=== Begin Enclosure ===

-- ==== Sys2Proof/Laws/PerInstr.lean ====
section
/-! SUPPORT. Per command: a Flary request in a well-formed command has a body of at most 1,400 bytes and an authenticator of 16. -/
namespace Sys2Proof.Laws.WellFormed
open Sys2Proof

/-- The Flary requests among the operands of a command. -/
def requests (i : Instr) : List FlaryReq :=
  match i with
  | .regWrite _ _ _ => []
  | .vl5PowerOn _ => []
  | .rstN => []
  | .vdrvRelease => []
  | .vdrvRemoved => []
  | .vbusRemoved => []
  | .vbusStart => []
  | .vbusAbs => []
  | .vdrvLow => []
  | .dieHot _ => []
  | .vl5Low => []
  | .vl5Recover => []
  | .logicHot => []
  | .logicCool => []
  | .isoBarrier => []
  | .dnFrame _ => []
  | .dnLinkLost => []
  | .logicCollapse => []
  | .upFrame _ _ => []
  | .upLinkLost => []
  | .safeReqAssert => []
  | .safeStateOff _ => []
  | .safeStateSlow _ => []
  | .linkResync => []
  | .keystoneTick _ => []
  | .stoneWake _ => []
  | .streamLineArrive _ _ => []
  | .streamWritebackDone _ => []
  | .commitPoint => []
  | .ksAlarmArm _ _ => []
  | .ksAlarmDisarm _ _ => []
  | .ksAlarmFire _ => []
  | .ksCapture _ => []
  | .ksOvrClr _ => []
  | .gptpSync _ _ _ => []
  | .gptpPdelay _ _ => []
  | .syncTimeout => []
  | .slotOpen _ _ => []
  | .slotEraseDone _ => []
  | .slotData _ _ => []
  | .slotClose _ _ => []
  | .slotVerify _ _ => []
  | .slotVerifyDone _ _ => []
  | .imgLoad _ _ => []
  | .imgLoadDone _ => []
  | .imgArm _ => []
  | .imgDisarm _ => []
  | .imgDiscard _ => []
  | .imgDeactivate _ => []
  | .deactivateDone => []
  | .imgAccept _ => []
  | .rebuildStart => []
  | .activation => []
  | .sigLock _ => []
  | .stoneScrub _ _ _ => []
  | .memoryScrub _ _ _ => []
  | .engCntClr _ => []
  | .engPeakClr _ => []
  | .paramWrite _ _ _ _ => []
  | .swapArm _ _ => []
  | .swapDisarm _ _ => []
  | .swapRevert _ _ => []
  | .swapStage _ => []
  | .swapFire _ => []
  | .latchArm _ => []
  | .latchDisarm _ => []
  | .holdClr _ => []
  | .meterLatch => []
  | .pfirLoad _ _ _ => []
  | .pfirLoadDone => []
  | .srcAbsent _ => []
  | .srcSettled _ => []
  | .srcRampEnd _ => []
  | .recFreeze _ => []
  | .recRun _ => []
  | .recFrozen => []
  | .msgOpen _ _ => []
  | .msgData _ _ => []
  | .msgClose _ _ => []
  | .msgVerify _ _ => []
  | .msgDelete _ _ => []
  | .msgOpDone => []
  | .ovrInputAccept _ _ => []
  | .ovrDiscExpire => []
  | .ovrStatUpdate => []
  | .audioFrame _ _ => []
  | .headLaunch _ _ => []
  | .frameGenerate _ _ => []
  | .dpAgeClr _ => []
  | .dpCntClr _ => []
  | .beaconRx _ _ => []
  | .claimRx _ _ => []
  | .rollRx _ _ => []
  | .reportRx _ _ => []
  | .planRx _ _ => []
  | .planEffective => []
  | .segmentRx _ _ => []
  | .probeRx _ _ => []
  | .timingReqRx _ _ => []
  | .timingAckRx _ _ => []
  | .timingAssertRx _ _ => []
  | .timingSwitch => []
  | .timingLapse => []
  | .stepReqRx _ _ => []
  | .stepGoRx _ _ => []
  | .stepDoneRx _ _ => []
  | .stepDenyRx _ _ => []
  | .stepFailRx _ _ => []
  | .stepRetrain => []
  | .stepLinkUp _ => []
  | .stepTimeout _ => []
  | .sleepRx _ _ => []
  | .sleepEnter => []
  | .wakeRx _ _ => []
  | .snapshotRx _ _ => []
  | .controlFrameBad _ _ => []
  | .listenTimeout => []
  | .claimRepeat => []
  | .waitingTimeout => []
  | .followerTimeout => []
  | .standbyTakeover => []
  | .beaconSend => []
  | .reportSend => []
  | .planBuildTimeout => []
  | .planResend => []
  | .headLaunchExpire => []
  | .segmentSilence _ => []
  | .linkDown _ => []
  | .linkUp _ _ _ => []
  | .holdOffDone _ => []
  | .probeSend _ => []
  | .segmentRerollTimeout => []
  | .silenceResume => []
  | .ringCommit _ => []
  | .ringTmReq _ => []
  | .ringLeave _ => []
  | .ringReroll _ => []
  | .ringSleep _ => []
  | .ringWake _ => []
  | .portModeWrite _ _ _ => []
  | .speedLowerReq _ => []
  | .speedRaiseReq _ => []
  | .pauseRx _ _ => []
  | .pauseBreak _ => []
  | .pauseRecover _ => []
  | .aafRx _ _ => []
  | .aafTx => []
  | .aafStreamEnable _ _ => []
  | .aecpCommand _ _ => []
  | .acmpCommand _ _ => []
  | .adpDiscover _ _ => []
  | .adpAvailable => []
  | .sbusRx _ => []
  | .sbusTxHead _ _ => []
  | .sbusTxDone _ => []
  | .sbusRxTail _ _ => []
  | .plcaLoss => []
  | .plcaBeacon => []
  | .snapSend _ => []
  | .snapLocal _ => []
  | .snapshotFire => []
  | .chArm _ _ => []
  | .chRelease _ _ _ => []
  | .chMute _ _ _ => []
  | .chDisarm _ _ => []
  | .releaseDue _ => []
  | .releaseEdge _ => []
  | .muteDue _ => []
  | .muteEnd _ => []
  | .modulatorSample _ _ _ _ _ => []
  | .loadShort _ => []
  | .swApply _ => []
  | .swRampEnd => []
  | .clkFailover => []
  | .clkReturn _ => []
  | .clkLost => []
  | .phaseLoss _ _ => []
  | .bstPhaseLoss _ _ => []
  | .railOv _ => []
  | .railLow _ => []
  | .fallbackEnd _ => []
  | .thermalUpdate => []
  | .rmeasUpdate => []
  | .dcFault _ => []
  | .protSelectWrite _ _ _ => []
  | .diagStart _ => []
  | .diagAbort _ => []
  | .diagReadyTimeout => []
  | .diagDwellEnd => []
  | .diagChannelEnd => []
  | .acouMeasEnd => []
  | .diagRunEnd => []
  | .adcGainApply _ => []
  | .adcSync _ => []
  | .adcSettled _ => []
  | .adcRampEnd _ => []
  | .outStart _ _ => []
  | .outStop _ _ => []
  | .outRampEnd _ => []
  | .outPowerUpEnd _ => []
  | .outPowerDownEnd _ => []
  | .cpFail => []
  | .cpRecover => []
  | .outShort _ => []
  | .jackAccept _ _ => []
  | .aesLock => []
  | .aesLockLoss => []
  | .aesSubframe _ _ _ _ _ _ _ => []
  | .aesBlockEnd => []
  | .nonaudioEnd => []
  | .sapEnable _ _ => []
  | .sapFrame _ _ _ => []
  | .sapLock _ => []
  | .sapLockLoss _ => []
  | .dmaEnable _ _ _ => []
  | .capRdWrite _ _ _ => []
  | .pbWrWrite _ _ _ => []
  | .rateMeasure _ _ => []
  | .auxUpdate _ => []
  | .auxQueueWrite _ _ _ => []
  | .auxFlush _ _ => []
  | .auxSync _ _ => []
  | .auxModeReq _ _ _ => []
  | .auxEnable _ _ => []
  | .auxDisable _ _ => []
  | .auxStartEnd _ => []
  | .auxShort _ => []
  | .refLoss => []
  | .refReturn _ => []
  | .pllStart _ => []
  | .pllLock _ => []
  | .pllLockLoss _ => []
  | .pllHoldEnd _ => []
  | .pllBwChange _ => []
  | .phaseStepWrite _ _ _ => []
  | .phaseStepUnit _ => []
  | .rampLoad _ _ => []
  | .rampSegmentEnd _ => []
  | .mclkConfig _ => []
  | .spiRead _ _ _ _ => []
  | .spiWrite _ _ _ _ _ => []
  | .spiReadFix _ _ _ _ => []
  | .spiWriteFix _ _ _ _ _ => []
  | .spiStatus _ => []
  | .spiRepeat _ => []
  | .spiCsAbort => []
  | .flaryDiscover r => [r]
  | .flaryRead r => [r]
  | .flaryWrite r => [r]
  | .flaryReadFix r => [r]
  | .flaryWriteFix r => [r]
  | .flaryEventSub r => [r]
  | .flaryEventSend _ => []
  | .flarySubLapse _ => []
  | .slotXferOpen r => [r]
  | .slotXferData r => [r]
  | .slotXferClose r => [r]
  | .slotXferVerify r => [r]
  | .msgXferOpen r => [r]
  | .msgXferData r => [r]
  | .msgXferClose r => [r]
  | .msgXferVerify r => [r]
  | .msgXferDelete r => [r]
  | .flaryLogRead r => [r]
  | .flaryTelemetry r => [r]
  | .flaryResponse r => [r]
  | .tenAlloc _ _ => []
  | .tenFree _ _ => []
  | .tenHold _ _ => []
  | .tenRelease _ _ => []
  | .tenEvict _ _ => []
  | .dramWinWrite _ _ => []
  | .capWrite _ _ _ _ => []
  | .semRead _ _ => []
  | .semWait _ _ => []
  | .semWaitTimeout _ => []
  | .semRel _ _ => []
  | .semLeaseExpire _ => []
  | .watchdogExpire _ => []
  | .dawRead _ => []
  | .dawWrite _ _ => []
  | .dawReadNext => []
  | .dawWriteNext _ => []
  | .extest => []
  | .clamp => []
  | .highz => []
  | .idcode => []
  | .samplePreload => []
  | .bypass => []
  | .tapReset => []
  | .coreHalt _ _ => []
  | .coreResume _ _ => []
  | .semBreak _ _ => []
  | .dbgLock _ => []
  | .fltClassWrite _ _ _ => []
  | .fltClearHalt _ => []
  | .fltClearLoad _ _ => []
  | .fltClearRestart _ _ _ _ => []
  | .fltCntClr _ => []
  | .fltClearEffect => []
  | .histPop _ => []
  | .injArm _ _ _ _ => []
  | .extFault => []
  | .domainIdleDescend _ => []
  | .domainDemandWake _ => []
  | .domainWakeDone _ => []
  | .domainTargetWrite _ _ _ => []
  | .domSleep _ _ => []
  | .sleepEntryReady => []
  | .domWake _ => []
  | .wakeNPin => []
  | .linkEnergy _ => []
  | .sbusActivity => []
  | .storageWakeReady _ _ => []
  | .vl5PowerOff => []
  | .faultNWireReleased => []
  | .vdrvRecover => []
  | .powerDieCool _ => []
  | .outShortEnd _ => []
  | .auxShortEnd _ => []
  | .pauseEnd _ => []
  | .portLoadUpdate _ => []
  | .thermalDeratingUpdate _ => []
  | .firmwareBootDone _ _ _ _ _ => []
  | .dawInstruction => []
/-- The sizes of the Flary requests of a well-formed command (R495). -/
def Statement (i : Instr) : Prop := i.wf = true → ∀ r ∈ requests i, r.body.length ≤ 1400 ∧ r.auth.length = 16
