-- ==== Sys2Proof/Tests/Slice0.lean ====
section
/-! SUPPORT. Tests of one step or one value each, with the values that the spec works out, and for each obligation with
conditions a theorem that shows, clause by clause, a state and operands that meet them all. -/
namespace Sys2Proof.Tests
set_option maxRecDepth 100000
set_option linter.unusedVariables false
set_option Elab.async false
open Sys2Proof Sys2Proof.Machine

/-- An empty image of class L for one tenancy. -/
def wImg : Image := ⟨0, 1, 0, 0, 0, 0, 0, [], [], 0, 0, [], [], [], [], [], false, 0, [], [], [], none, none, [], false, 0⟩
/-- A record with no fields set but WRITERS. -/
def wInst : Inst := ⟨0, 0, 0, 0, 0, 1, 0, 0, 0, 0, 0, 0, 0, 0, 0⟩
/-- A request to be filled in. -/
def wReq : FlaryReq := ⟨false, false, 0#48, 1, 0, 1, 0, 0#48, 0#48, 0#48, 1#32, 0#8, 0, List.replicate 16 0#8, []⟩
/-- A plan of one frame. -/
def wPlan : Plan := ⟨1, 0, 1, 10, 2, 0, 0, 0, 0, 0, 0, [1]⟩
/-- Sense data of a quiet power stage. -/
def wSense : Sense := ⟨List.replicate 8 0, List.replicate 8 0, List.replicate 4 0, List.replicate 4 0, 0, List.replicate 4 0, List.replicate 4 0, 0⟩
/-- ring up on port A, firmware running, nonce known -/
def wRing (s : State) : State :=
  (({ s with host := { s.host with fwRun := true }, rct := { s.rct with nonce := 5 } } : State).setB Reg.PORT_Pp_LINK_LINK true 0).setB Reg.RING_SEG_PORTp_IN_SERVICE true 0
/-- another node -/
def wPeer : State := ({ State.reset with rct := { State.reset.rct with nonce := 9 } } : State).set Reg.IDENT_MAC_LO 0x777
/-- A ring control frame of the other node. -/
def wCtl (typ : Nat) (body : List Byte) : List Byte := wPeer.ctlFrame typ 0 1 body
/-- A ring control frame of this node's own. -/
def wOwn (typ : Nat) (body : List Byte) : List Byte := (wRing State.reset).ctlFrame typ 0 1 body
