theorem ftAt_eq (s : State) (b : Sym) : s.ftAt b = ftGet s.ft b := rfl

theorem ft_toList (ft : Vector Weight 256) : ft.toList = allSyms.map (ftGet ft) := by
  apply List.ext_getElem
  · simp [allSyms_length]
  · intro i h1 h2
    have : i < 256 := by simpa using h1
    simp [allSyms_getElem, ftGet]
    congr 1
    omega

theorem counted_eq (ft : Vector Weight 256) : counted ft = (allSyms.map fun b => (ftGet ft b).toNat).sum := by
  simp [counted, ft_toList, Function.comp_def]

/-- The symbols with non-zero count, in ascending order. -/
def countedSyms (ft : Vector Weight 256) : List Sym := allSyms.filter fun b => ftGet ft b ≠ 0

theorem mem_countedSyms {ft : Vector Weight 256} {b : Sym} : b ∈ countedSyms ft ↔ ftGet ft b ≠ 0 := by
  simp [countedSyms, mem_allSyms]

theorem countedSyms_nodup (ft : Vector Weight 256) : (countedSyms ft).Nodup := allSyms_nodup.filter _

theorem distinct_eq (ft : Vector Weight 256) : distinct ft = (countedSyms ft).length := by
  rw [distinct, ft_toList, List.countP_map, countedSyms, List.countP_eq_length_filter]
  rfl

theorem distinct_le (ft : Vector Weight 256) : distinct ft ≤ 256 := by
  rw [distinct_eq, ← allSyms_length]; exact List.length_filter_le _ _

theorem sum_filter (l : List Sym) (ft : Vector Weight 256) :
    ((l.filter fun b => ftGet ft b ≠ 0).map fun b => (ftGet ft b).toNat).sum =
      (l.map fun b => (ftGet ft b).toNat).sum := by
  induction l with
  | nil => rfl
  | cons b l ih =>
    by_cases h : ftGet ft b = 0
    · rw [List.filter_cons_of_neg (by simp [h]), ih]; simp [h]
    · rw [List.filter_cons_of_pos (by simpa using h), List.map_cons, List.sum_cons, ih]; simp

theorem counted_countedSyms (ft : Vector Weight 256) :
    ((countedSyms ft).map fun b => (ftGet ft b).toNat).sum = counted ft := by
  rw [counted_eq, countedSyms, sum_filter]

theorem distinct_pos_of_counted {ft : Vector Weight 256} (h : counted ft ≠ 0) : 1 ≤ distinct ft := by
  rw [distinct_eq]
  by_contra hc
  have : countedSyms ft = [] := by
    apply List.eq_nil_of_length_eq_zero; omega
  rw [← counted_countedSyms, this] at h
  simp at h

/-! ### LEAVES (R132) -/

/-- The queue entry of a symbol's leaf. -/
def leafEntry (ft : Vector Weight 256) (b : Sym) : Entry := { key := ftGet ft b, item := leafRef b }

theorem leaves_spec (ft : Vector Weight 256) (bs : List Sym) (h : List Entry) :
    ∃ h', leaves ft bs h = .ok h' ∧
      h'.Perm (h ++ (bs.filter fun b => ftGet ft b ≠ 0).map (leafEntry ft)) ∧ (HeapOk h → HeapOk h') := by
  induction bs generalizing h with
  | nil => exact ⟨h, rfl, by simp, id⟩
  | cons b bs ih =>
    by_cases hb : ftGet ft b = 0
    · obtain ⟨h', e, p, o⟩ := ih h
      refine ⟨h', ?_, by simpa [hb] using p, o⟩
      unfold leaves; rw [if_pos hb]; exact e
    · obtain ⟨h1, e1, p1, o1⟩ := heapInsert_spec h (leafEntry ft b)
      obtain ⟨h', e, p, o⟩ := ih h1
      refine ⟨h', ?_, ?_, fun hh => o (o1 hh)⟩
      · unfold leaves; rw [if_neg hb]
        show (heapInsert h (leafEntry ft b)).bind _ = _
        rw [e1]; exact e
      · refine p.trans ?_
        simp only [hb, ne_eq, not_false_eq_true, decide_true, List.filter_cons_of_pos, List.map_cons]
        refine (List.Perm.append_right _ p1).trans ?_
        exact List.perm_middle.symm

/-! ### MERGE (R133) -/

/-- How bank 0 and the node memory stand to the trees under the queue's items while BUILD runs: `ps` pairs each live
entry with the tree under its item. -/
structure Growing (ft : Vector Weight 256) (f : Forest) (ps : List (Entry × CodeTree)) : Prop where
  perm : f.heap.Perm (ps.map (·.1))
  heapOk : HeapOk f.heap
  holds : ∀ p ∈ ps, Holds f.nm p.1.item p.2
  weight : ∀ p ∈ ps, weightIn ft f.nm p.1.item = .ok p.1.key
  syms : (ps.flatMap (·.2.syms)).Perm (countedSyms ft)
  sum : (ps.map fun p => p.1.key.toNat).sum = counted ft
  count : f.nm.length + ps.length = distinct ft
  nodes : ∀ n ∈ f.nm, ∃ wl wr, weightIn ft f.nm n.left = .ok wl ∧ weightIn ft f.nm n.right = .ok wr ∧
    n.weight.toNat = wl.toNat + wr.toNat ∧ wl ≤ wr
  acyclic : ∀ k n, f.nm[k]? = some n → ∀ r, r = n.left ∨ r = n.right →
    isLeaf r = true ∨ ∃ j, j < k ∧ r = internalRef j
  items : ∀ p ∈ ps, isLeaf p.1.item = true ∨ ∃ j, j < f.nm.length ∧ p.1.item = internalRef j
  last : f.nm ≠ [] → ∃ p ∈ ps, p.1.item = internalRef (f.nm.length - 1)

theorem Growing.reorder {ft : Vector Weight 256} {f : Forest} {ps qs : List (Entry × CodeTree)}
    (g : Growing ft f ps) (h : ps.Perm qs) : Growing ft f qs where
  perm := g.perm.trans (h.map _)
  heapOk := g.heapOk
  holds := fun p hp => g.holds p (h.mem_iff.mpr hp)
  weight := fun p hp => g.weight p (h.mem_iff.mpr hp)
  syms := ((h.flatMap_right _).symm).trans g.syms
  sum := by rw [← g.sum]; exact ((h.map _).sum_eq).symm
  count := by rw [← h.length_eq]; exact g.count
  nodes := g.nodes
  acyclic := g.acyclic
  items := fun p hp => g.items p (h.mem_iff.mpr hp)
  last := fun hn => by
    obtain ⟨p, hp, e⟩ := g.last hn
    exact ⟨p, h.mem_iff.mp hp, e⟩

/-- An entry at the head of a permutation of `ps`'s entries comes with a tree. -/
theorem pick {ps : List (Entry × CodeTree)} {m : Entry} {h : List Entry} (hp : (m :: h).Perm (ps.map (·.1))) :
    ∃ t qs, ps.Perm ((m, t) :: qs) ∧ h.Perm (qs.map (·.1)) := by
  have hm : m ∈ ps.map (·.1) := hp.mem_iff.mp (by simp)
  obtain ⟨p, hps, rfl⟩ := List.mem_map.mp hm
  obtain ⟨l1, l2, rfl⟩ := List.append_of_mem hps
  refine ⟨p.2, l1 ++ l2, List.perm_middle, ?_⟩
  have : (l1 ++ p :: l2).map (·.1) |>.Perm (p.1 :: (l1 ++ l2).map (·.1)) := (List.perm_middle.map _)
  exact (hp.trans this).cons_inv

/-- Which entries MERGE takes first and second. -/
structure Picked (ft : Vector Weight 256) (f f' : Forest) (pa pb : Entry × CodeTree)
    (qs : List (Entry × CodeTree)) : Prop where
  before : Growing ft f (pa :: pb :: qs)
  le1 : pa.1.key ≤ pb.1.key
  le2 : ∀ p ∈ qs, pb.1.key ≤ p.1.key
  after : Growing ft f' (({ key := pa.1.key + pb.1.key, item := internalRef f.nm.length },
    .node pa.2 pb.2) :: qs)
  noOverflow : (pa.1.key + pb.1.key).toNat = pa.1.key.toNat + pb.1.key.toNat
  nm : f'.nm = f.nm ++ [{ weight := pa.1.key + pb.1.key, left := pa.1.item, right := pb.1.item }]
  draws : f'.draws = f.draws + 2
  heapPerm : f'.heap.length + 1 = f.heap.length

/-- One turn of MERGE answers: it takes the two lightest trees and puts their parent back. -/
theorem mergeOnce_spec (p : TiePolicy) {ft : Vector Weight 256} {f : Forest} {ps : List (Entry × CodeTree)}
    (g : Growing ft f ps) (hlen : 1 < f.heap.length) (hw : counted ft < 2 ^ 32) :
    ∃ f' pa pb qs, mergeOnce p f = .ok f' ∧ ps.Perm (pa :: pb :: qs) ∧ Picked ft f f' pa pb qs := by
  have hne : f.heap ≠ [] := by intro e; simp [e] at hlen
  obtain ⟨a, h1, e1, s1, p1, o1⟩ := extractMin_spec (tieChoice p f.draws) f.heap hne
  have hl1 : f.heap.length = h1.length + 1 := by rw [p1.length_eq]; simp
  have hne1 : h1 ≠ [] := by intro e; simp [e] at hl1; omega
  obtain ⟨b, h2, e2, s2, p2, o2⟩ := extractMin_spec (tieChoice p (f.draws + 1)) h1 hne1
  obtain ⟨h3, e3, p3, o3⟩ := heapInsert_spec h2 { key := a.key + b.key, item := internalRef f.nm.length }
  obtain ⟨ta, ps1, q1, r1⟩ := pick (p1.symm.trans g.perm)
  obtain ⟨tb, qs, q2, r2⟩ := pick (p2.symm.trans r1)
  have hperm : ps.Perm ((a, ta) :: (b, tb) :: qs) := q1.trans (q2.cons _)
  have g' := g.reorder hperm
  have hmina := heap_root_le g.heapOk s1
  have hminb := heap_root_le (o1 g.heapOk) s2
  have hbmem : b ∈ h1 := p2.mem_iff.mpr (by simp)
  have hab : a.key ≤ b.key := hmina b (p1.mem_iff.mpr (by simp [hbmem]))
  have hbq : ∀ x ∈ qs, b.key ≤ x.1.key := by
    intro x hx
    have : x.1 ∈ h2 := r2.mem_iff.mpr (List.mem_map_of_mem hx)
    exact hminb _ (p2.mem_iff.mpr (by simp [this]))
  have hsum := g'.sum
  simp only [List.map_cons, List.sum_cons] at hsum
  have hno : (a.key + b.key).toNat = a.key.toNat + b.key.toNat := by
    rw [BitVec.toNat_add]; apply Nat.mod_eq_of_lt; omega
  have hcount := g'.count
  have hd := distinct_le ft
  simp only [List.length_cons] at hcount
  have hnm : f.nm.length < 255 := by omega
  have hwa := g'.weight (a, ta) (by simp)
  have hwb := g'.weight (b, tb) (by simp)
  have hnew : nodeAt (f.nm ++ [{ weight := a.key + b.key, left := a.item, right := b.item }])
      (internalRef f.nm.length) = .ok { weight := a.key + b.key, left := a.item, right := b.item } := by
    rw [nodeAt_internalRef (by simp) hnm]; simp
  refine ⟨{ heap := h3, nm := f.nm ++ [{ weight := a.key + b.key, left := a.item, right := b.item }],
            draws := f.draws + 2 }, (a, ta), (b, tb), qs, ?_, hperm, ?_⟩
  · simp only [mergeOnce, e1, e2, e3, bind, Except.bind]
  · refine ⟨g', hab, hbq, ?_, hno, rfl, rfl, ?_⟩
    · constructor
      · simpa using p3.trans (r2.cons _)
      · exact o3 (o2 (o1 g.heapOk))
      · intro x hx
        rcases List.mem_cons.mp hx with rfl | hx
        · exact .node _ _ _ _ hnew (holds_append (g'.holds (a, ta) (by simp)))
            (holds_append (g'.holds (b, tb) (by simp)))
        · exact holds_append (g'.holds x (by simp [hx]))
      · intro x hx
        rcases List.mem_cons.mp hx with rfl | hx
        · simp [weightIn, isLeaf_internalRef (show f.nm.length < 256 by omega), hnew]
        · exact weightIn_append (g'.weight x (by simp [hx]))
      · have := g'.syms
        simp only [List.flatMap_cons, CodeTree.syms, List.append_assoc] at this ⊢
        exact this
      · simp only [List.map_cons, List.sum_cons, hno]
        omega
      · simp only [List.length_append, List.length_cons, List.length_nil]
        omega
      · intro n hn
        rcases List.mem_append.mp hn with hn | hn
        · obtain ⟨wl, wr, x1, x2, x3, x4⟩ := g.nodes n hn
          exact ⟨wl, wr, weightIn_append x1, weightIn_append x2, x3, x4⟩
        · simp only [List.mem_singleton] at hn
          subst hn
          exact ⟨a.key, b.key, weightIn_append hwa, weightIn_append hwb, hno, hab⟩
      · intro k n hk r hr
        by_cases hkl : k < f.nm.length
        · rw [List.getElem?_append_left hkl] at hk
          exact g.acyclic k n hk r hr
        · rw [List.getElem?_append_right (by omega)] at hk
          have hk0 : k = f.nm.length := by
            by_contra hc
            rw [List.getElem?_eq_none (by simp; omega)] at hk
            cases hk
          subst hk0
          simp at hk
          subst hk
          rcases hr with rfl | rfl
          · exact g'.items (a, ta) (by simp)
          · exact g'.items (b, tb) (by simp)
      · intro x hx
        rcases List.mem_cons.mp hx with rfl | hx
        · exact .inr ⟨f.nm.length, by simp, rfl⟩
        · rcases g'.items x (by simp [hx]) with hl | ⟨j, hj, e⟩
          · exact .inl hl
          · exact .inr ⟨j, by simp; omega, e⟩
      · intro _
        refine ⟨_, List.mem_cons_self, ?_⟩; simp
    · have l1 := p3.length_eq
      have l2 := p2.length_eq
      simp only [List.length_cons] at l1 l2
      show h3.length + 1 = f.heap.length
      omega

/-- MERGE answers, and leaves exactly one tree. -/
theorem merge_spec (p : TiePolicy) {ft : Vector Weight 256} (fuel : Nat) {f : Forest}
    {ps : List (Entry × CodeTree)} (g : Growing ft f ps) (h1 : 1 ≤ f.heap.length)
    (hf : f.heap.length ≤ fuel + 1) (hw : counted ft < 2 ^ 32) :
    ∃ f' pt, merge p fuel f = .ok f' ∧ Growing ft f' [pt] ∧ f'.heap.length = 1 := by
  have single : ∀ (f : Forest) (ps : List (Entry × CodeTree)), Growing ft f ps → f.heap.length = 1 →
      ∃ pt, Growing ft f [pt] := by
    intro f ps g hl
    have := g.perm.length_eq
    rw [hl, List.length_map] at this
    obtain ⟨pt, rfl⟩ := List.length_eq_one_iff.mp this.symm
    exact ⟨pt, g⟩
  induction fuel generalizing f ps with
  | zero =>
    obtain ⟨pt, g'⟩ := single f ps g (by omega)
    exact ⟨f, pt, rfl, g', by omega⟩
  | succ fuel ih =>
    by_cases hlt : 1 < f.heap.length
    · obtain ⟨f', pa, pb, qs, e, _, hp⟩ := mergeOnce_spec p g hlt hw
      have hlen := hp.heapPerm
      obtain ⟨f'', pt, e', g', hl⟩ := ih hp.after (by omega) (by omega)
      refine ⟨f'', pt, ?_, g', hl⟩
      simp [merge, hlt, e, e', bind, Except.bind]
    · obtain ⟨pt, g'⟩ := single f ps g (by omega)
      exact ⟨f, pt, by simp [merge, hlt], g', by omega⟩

=== End Enclosure ===

All that is wanted is an exact copy of the lines above from the one with "rw [distinct_eq]" through the one with "perm : f.heap.Perm (ps.map (·.1))", with both ends included.

  rw [distinct_eq]
  by_contra hc
  have : countedSyms ft = [] := by
    apply List.eq_nil_of_length_eq_zero; omega
  rw [← counted_countedSyms, this] at h
  simp at h

/-! ### LEAVES (R132) -/

/-- The queue entry of a symbol's leaf. -/
def leafEntry (ft : Vector Weight 256) (b : Sym) : Entry := { key := ftGet ft b, item := leafRef b }

theorem leaves_spec (ft : Vector Weight 256) (bs : List Sym) (h : List Entry) :
    ∃ h', leaves ft bs h = .ok h' ∧
      h'.Perm (h ++ (bs.filter fun b => ftGet ft b ≠ 0).map (leafEntry ft)) ∧ (HeapOk h → HeapOk h') := by
  induction bs generalizing h with
  | nil => exact ⟨h, rfl, by simp, id⟩
  | cons b bs ih =>
    by_cases hb : ftGet ft b = 0
    · obtain ⟨h', e, p, o⟩ := ih h
      refine ⟨h', ?_, by simpa [hb] using p, o⟩
      unfold leaves; rw [if_pos hb]; exact e
    · obtain ⟨h1, e1, p1, o1⟩ := heapInsert_spec h (leafEntry ft b)
      obtain ⟨h', e, p, o⟩ := ih h1
      refine ⟨h', ?_, ?_, fun hh => o (o1 hh)⟩
      · unfold leaves; rw [if_neg hb]
        show (heapInsert h (leafEntry ft b)).bind _ = _
        rw [e1]; exact e
      · refine p.trans ?_
        simp only [hb, ne_eq, not_false_eq_true, decide_true, List.filter_cons_of_pos, List.map_cons]
        refine (List.Perm.append_right _ p1).trans ?_
        exact List.perm_middle.symm

/-! ### MERGE (R133) -/

/-- How bank 0 and the node memory stand to the trees under the queue's items while BUILD runs: `ps` pairs each live
entry with the tree under its item. -/
structure Growing (ft : Vector Weight 256) (f : Forest) (ps : List (Entry × CodeTree)) : Prop where
  perm : f.heap.Perm (ps.map (·.1))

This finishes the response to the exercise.